Trump declares wall emergency
Move could give president about $8 billion in all for barriers.
WASHINGTON — President Donald Trump declared a national emergency at the border on Friday to access billions of dollars to build a border wall that Congress refused to give him, transforming a highly charged policy dispute into a fundamental confrontation over separation of powers.
In a televised announcement in the Rose Garden, Trump said he would sign the declaration to protect the country from the flow of drugs, criminals and illegal immigrants coming across the border from Mexico, which he characterized as a profound threat to national security.

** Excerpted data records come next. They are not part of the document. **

theorem evolves_proxyPerform {o0 : State} (s : State) (p : Nat) (x : ProxyEntry)  (hev : Evolves o0 s) :
    EvolvesTrd o0 (Sys2Proof.Machine.State.proxyPerform s p x) := by
  unfold Sys2Proof.Machine.State.proxyPerform
  repeat' (first | intro _ | with_reducible assumption | with_reducible refine EvolvesSnd.out ?_ | with_reducible refine EvolvesFst.out ?_ | with_reducible refine EvolvesTrd.out ?_ | with_reducible apply evolves_refuseAccess | with_reducible apply evolves_readEffect | with_reducible apply evolves_writeReg | with_reducible apply evolves_proxySramWrite | with_reducible apply evolves_forEach | with_reducible apply evolves_foldl | with_reducible apply evolves_foldl_snd | with_reducible apply evolves_foldl_fst | with_reducible apply evolves_ite | with_reducible apply evolves_ite_snd | with_reducible apply evolves_ite_fst | with_reducible apply evolves_now | with_reducible refine evolves_getD (fun t ht => ?_) ?_ | (with_reducible refine evolves_id ?_; simp only [↓evolves_mk_iff]) | split | with_reducible apply evolvesSnd_mk | with_reducible apply evolvesFst_mk | with_reducible apply evolvesTrd_mk | (refine evolves_snd_eq (by with_reducible assumption) ?_) | (refine evolves_fst_eq (by with_reducible assumption) ?_) | (refine evolves_trd_eq (by with_reducible assumption) ?_))

theorem evolves_bellWritten {o0 : State} (s : State) (p : Nat) (n : Nat) (bs : List Byte)  (hev : Evolves o0 s) :
    Evolves o0 (Sys2Proof.Machine.State.bellWritten s p n bs) := by
  unfold Sys2Proof.Machine.State.bellWritten
  repeat' (first | intro _ | with_reducible assumption | with_reducible refine EvolvesSnd.out ?_ | with_reducible refine EvolvesFst.out ?_ | with_reducible refine EvolvesTrd.out ?_ | with_reducible apply evolves_bellArrive | with_reducible apply evolves_forEach | with_reducible apply evolves_foldl | with_reducible apply evolves_foldl_snd | with_reducible apply evolves_foldl_fst | with_reducible apply evolves_ite | with_reducible apply evolves_ite_snd | with_reducible apply evolves_ite_fst | with_reducible apply evolves_now | with_reducible refine evolves_getD (fun t ht => ?_) ?_ | (with_reducible refine evolves_id ?_; simp only [↓evolves_mk_iff]) | split | with_reducible apply evolvesSnd_mk | with_reducible apply evolvesFst_mk | with_reducible apply evolvesTrd_mk | (refine evolves_snd_eq (by with_reducible assumption) ?_) | (refine evolves_fst_eq (by with_reducible assumption) ?_) | (refine evolves_trd_eq (by with_reducible assumption) ?_))
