theorem evolves_execMonCnt (page : Nat) (s : State) : EvolvesRes s (Sys2Proof.Machine.execMonCnt page s) := by
  unfold Sys2Proof.Machine.execMonCnt
  repeat' (first | with_reducible exact Evolves.refl _ | with_reducible apply evolvesRes_next | with_reducible apply evolvesRes_whenLive | intro _ | with_reducible assumption | with_reducible refine EvolvesSnd.out ?_ | with_reducible refine EvolvesFst.out ?_ | with_reducible refine EvolvesTrd.out ?_ | with_reducible apply evolves_answer | with_reducible apply evolves_command | with_reducible apply evolves_monReads | with_reducible apply evolves_forEach | with_reducible apply evolves_foldl | with_reducible apply evolves_foldl_snd | with_reducible apply evolves_foldl_fst | with_reducible apply evolves_ite | with_reducible apply evolves_ite_snd | with_reducible apply evolves_ite_fst | with_reducible apply evolves_now | with_reducible refine evolves_getD (fun t ht => ?_) ?_ | (with_reducible refine evolves_id ?_; simp only [↓evolves_mk_iff]) | split | with_reducible apply evolvesSnd_mk | with_reducible apply evolvesFst_mk | with_reducible apply evolvesTrd_mk | (refine evolves_snd_eq (by with_reducible assumption) ?_) | (refine evolves_fst_eq (by with_reducible assumption) ?_) | (refine evolves_trd_eq (by with_reducible assumption) ?_))

theorem evolves_execMonErr (page : Option Nat) (s : State) : EvolvesRes s (Sys2Proof.Machine.execMonErr page s) := by
  unfold Sys2Proof.Machine.execMonErr
  repeat' (first | with_reducible exact Evolves.refl _ | with_reducible apply evolvesRes_next | with_reducible apply evolvesRes_whenLive | intro _ | with_reducible assumption | with_reducible refine EvolvesSnd.out ?_ | with_reducible refine EvolvesFst.out ?_ | with_reducible refine EvolvesTrd.out ?_ | with_reducible apply evolves_recordErr | with_reducible apply evolves_answer | with_reducible apply evolves_command | with_reducible apply evolves_monReads | with_reducible apply evolves_monDrain | with_reducible apply evolves_forEach | with_reducible apply evolves_foldl | with_reducible apply evolves_foldl_snd | with_reducible apply evolves_foldl_fst | with_reducible apply evolves_ite | with_reducible apply evolves_ite_snd | with_reducible apply evolves_ite_fst | with_reducible apply evolves_now | with_reducible refine evolves_getD (fun t ht => ?_) ?_ | (with_reducible refine evolves_id ?_; simp only [↓evolves_mk_iff]) | split | with_reducible apply evolvesSnd_mk | with_reducible apply evolvesFst_mk | with_reducible apply evolvesTrd_mk | (refine evolves_snd_eq (by with_reducible assumption) ?_) | (refine evolves_fst_eq (by with_reducible assumption) ?_) | (refine evolves_trd_eq (by with_reducible assumption) ?_))

theorem evolves_execMonWr (addr : Nat) (w : Word) (s : State) : EvolvesRes s (Sys2Proof.Machine.execMonWr addr w s) := by
  unfold Sys2Proof.Machine.execMonWr
  repeat' (first | with_reducible exact Evolves.refl _ | with_reducible apply evolvesRes_next | with_reducible apply evolvesRes_whenLive | intro _ | with_reducible assumption | with_reducible refine EvolvesSnd.out ?_ | with_reducible refine EvolvesFst.out ?_ | with_reducible refine EvolvesTrd.out ?_ | with_reducible apply evolves_write | with_reducible apply evolves_writeReg | with_reducible apply evolves_answer | with_reducible apply evolves_command | with_reducible apply evolves_forEach | with_reducible apply evolves_foldl | with_reducible apply evolves_foldl_snd | with_reducible apply evolves_foldl_fst | with_reducible apply evolves_ite | with_reducible apply evolves_ite_snd | with_reducible apply evolves_ite_fst | with_reducible apply evolves_now | with_reducible refine evolves_getD (fun t ht => ?_) ?_ | (with_reducible refine evolves_id ?_; simp only [↓evolves_mk_iff]) | split | with_reducible apply evolvesSnd_mk | with_reducible apply evolvesFst_mk | with_reducible apply evolvesTrd_mk | (refine evolves_snd_eq (by with_reducible assumption) ?_) | (refine evolves_fst_eq (by with_reducible assumption) ?_) | (refine evolves_trd_eq (by with_reducible assumption) ?_))

theorem evolves_execMonErrclr (page : Nat) (s : State) : EvolvesRes s (Sys2Proof.Machine.execMonErrclr page s) := by
  unfold Sys2Proof.Machine.execMonErrclr
  repeat' (first | with_reducible exact Evolves.refl _ | with_reducible apply evolvesRes_next | with_reducible apply evolvesRes_whenLive | intro _ | with_reducible assumption | with_reducible refine EvolvesSnd.out ?_ | with_reducible refine EvolvesFst.out ?_ | with_reducible refine EvolvesTrd.out ?_ | with_reducible apply evolves_write | with_reducible apply evolves_recordErr | with_reducible apply evolves_writeReg | with_reducible apply evolves_answer | with_reducible apply evolves_command | with_reducible apply evolves_forEach | with_reducible apply evolves_foldl | with_reducible apply evolves_foldl_snd | with_reducible apply evolves_foldl_fst | with_reducible apply evolves_ite | with_reducible apply evolves_ite_snd | with_reducible apply evolves_ite_fst | with_reducible apply evolves_now | with_reducible refine evolves_getD (fun t ht => ?_) ?_ | (with_reducible refine evolves_id ?_; simp only [↓evolves_mk_iff]) | split | with_reducible apply evolvesSnd_mk | with_reducible apply evolvesFst_mk | with_reducible apply evolvesTrd_mk | (refine evolves_snd_eq (by with_reducible assumption) ?_) | (refine evolves_fst_eq (by with_reducible assumption) ?_) | (refine evolves_trd_eq (by with_reducible assumption) ?_))

theorem evolves_execMonTest (target : TestTarget) (s : State) : EvolvesRes s (Sys2Proof.Machine.execMonTest target s) := by
  unfold Sys2Proof.Machine.execMonTest
  repeat' (first | with_reducible exact Evolves.refl _ | with_reducible apply evolvesRes_next | with_reducible apply evolvesRes_whenLive | intro _ | with_reducible assumption | with_reducible refine EvolvesSnd.out ?_ | with_reducible refine EvolvesFst.out ?_ | with_reducible refine EvolvesTrd.out ?_ | with_reducible apply evolves_answer | with_reducible apply evolves_command | with_reducible apply evolves_beginTest | with_reducible apply evolves_forEach | with_reducible apply evolves_foldl | with_reducible apply evolves_foldl_snd | with_reducible apply evolves_foldl_fst | with_reducible apply evolves_ite | with_reducible apply evolves_ite_snd | with_reducible apply evolves_ite_fst | with_reducible apply evolves_now | with_reducible refine evolves_getD (fun t ht => ?_) ?_ | (with_reducible refine evolves_id ?_; simp only [↓evolves_mk_iff]) | split | with_reducible apply evolvesSnd_mk | with_reducible apply evolvesFst_mk | with_reducible apply evolvesTrd_mk | (refine evolves_snd_eq (by with_reducible assumption) ?_) | (refine evolves_fst_eq (by with_reducible assumption) ?_) | (refine evolves_trd_eq (by with_reducible assumption) ?_))

theorem evolves_execMonLoad (l : LoadInput) (s : State) : EvolvesRes s (Sys2Proof.Machine.execMonLoad l s) := by
  unfold Sys2Proof.Machine.execMonLoad
  repeat' (first | with_reducible exact Evolves.refl _ | with_reducible apply evolvesRes_next | with_reducible apply evolvesRes_whenLive | intro _ | with_reducible assumption | with_reducible refine EvolvesSnd.out ?_ | with_reducible refine EvolvesFst.out ?_ | with_reducible refine EvolvesTrd.out ?_ | with_reducible apply evolves_write | with_reducible apply evolves_updMon | with_reducible apply evolves_answer | with_reducible apply evolves_monLoading | with_reducible apply evolves_loadFailed | with_reducible apply evolves_forEach | with_reducible apply evolves_foldl | with_reducible apply evolves_foldl_snd | with_reducible apply evolves_foldl_fst | with_reducible apply evolves_ite | with_reducible apply evolves_ite_snd | with_reducible apply evolves_ite_fst | with_reducible apply evolves_now | with_reducible refine evolves_getD (fun t ht => ?_) ?_ | (with_reducible refine evolves_id ?_; simp only [↓evolves_mk_iff]) | split | with_reducible apply evolvesSnd_mk | with_reducible apply evolvesFst_mk | with_reducible apply evolvesTrd_mk | (refine evolves_snd_eq (by with_reducible assumption) ?_) | (refine evolves_fst_eq (by with_reducible assumption) ?_) | (refine evolves_trd_eq (by with_reducible assumption) ?_))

“We’re going to confront the national security crisis on our southern border and we’re going to do it one way or the other,” he said. “It’s an invasion,” he added. “We have an invasion of drugs and criminals coming into our country.”
The border emergency declaration, which Trump signed later in the day, enables Trump to divert $3.6 billion budgeted for military construction projects to the border wall, White House officials said. Trump will also use more traditional presidential budgetary discretion to tap $2.5 billion from counternarcotics programs and $600 million from a Treasury Department asset-forfeiture fund.
Combined with the $1.375 billion authorized for fencing in a spending package passed by Congress on Thursday night, Trump would then have about $8 billion in all to advance construction of new barriers and repairs or replacement of existing barriers along the border this year, significantly more than the $5.7 billion that Congress refused to give him.
The president’s decision incited condemnation from Democrats and some Republicans, who called it an unconstitutional abuse of his authority.
“This is plainly a power grab by a disappointed president, who has gone outside the bounds of the law to try to get what he failed to achieve in the constitutional legislative process,” Speaker Nancy Pelosi of California and Sen. Chuck Schumer of New York, the minority leader, said in a joint statement. The two vowed to try to overturn the decision, appealing to Republicans to join them. “The president is not above the law,” they said. “The Congress cannot let the president shred the Constitution.”
House Democrats plan to introduce legislation to block the president’s move, which could pass both houses if it wins the votes of the half-dozen Republican senators who had criticized the planned declaration. That would put the president in the position of issuing the first veto of his presidency.